◆ **Your goal**
Filter the data for lines with the word "raOf" and copy those lines.

◆ **Listed entries**
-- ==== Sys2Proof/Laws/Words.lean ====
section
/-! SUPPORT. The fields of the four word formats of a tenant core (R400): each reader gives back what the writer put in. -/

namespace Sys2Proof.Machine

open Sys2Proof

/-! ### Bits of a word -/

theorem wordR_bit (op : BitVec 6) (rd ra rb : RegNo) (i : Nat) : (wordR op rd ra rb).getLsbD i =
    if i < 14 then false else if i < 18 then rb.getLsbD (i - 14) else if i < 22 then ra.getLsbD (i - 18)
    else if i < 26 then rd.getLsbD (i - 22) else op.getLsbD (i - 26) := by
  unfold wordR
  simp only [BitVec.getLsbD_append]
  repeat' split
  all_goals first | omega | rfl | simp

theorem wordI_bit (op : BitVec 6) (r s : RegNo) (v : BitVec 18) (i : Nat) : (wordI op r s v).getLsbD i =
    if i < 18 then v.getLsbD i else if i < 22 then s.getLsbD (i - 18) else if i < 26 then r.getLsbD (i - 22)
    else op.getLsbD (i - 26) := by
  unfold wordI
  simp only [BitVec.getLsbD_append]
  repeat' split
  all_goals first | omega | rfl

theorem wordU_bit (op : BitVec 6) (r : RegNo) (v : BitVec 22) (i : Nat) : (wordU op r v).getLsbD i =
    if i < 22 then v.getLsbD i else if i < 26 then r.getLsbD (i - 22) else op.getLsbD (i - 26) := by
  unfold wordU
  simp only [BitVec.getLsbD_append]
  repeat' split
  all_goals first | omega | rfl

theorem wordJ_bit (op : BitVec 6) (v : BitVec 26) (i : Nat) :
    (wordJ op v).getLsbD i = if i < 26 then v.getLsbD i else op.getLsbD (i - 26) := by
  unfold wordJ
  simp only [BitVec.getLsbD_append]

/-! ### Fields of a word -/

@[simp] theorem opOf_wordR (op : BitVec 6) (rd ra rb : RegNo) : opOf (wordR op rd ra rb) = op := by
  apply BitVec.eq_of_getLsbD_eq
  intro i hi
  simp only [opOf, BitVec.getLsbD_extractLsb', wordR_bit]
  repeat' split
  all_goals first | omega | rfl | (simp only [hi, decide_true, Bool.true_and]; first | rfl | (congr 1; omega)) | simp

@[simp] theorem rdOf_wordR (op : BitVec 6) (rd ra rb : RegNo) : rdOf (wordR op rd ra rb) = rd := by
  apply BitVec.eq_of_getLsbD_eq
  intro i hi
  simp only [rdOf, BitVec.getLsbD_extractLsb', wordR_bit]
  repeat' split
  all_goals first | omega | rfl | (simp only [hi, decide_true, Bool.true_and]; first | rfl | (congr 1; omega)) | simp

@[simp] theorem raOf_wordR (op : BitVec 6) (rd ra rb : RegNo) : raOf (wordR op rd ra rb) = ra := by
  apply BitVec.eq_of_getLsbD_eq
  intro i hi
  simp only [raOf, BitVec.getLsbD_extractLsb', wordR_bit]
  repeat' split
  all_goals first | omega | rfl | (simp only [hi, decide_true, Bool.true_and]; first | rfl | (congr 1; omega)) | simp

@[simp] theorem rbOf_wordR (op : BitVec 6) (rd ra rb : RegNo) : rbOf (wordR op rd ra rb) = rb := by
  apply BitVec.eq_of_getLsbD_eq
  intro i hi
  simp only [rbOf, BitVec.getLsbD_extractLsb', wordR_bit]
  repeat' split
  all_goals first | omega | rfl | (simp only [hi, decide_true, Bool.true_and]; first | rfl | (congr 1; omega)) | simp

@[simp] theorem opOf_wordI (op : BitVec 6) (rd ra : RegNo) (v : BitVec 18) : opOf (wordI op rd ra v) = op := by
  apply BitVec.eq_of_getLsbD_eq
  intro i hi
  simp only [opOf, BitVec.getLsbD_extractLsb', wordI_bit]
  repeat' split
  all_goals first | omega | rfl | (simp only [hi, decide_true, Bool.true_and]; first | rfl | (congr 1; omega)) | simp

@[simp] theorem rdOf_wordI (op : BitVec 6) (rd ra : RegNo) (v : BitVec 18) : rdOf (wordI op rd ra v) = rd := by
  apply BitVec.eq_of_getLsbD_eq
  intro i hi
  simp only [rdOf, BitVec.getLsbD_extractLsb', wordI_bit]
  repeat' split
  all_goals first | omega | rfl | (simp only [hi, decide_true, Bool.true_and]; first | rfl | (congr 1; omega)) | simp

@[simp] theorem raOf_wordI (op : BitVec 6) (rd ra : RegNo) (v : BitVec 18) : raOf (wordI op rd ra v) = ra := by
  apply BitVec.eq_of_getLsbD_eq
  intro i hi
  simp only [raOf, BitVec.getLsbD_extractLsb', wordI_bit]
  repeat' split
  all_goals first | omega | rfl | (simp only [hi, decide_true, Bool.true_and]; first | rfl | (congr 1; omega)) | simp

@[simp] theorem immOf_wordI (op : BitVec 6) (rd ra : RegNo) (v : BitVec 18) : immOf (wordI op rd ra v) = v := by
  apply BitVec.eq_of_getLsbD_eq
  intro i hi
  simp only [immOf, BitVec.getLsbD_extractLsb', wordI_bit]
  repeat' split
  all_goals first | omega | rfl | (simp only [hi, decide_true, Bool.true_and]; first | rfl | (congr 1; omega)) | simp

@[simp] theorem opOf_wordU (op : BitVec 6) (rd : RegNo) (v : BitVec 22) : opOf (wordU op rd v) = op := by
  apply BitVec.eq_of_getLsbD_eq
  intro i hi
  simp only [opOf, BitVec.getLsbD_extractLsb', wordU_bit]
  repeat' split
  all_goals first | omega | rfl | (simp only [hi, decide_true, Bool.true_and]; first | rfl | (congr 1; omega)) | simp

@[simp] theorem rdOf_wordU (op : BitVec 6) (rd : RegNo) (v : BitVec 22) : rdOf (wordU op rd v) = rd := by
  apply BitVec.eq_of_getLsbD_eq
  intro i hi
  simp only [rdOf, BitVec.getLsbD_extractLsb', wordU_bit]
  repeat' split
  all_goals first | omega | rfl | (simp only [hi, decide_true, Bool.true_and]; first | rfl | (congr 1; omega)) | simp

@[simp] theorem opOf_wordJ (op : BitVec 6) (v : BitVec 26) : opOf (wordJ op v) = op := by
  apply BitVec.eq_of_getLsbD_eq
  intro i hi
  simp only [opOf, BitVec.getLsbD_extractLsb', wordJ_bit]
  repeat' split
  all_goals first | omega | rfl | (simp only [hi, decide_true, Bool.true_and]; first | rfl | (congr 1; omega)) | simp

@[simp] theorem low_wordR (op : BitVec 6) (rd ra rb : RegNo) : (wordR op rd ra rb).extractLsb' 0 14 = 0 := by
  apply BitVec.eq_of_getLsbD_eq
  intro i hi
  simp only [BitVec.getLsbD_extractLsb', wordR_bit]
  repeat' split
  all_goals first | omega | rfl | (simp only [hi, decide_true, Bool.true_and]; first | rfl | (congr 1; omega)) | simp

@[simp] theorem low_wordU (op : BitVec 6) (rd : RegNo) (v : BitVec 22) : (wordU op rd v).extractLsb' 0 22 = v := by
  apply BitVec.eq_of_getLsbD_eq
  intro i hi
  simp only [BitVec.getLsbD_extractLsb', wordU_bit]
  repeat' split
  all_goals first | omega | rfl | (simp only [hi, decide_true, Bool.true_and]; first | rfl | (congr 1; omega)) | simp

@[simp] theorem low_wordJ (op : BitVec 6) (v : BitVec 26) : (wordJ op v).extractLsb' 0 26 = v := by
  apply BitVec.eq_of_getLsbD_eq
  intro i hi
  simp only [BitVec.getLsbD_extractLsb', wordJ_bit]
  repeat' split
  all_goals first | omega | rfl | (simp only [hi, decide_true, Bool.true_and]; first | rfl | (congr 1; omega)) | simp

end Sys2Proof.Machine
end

◆ **Answer section**
@[simp] theorem raOf_wordR (op : BitVec 6) (rd ra rb : RegNo) : raOf (wordR op rd ra rb) = ra := by
  simp only [raOf, BitVec.getLsbD_extractLsb', wordR_bit]
@[simp] theorem raOf_wordI (op : BitVec 6) (rd ra : RegNo) (v : BitVec 18) : raOf (wordI op rd ra v) = ra := by
  simp only [raOf, BitVec.getLsbD_extractLsb', wordI_bit]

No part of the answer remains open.